-- ==== Sys2Proof/Tests/Slice0.lean ====
section
/-! SUPPORT. Tests by evaluation. Expected values are the vectors of spec/95_test_vectors.md (named in each docstring), or the
rules. The theorems named `witness_…` show, for each statement with hypotheses, a state and operands that meet all of them
together, at boundary values, clause by clause. -/

namespace Sys2Proof.Tests

open Sys2Proof.Machine

set_option maxRecDepth 20000

/-! ## The command byte -/

/-- The codes of R70, written out bit by bit. -/
theorem test_decode_words :
    decode 0b00000001#8 = .ok .crc16 ∧ decode 0b00000010#8 = .ok .build ∧ decode 0b00000011#8 = .ok .parse ∧
      decode 0b00000100#8 = .ok .send ∧ decode 0b00000101#8 = .ok .receive ∧ decode 0b00000110#8 = .ok .cryptblock ∧
      decode 0b00000111#8 = .ok .reqsize ∧ decode 0b00001000#8 = .ok .ctxset ∧ decode 0b00001001#8 = .ok .encrypt ∧
      decode 0b00001010#8 = .ok .decrypt := by decide

/-- R71: the reserved codes at both ends of their ranges. -/
theorem test_reserved_codes :
    decode 0x00 = .error (.reservedCode 0x00) ∧ decode 0x0B = .error (.reservedCode 0x0B) ∧
      decode 0xFF = .error (.reservedCode 0xFF) := by decide

/-- No two rows of the table match one byte. -/
theorem test_rows_do_not_overlap :
    codeTable.Pairwise (fun r r' => ∀ v : Byte, ¬(v &&& r.mask = r.pattern ∧ v &&& r'.mask = r'.pattern)) := by decide

theorem test_decodeTableWord :
    decodeTableWord 8 9 = some .encrypt ∧ decodeTableWord 8 11 = none ∧ decodeTableWord 0 1 = none ∧
      decodeTableWord 16 1 = none := by decide

/-! ## WellFormed refuses an ill-formed line for each of its checks -/

theorem test_wf_cmd : HostAction.wellFormed Config.taken (.cmd 0x0A) = true ∧
    HostAction.wellFormed Config.taken (.cmd 0x0B) = false := by decide

theorem test_wf_wr_reserved_register : HostAction.wellFormed Config.taken (.wr 24 0) = false := by decide

theorem test_wf_wr_read_only_register : HostAction.wellFormed Config.taken (.wr 6 0) = false := by decide

theorem test_wf_wr_too_wide : HostAction.wellFormed Config.taken (.wr 12 255) = true ∧
    HostAction.wellFormed Config.taken (.wr 12 256) = false ∧ HostAction.wellFormed Config.taken (.wr 15 2) = false := by
  decide

theorem test_wf_rd : HostAction.wellFormed Config.taken (.rd 23) = true ∧
    HostAction.wellFormed Config.taken (.rd 24) = false := by decide

theorem test_wf_wrIn : HostAction.wellFormed Config.taken (.wrIn 1023 [0]) = true ∧
    HostAction.wellFormed Config.taken (.wrIn 1023 [0, 0]) = false := by decide

theorem test_wf_rdIn : HostAction.wellFormed Config.taken (.rdIn 1024 0) = true ∧
    HostAction.wellFormed Config.taken (.rdIn 1024 1) = false := by decide

theorem test_wf_rdOut : HostAction.wellFormed Config.taken (.rdOut 0 1024) = true ∧
    HostAction.wellFormed Config.taken (.rdOut 0 1025) = false := by decide

/-! ## Small states -/

/-- The smallest `BUF_CAP` (D9). -/
def smallCfg : Config := { Config.taken with bufCap := 272 }

/-- A block after reset with `INLEN`, `OUTCAP` and the first bytes of INBUF set. -/
def small (inlen outcap : Word16) (bytes : Bytes) : State :=
  { State.resetWith smallCfg with
    ops := { OperandRegs.zero with inlen := inlen, outcap := outcap }, inbuf := Memory.writeBytes [] 0 bytes }

/-- The same with a valid context. -/
def withCtx (c : Context) (answers : List Bytes) (s : State) : State :=
  { s with ctx := c, ctxValid := true, answers := answers }

/-- The same with `P_SLOT`, `P_KEYIDX` and scripted answers. -/
def withKey (slot keyIdx : Byte) (answers : List Bytes) (s : State) : State :=
  { s with ops := { s.ops with pSlot := slot, pKeyidx := keyIdx }, answers := answers }

/-- The same with `P_EXPLEN` and scripted answers. -/
def withExplen (n : Word16) (answers : List Bytes) (s : State) : State :=
  { s with ops := { s.ops with pExplen := n }, answers := answers }

/-- The next state, if there is one. -/
def after (o : Host.Outcome State Fault Refusal) : Option State :=
  match o with
  | .next t => some t
  | .fault _ => none
  | .refused _ => none

theorem exists_next {o : Host.Outcome State Fault Refusal} (h : (after o).isSome = true) : ∃ t, o = .next t := by
  cases o with
  | next t => exact ⟨t, rfl⟩
  | fault f => cases h
  | refused r => cases h

/-- `[00 01 .. 0F]`. -/
def block0 : Bytes := [0, 1, 2, 3, 4, 5, 6, 7, 8, 9, 10, 11, 12, 13, 14, 15]

/-- `[FF FE .. F0]`. -/
def blockF : Bytes := [0xFF, 0xFE, 0xFD, 0xFC, 0xFB, 0xFA, 0xF9, 0xF8, 0xF7, 0xF6, 0xF5, 0xF4, 0xF3, 0xF2, 0xF1, 0xF0]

# # # #

• Activity:
For each line of the material that contains the word "error", make a copy.

• Answer to the problem:
    decode 0x00 = .error (.reservedCode 0x00) ∧ decode 0x0B = .error (.reservedCode 0x0B) ∧
      decode 0xFF = .error (.reservedCode 0xFF) := by decide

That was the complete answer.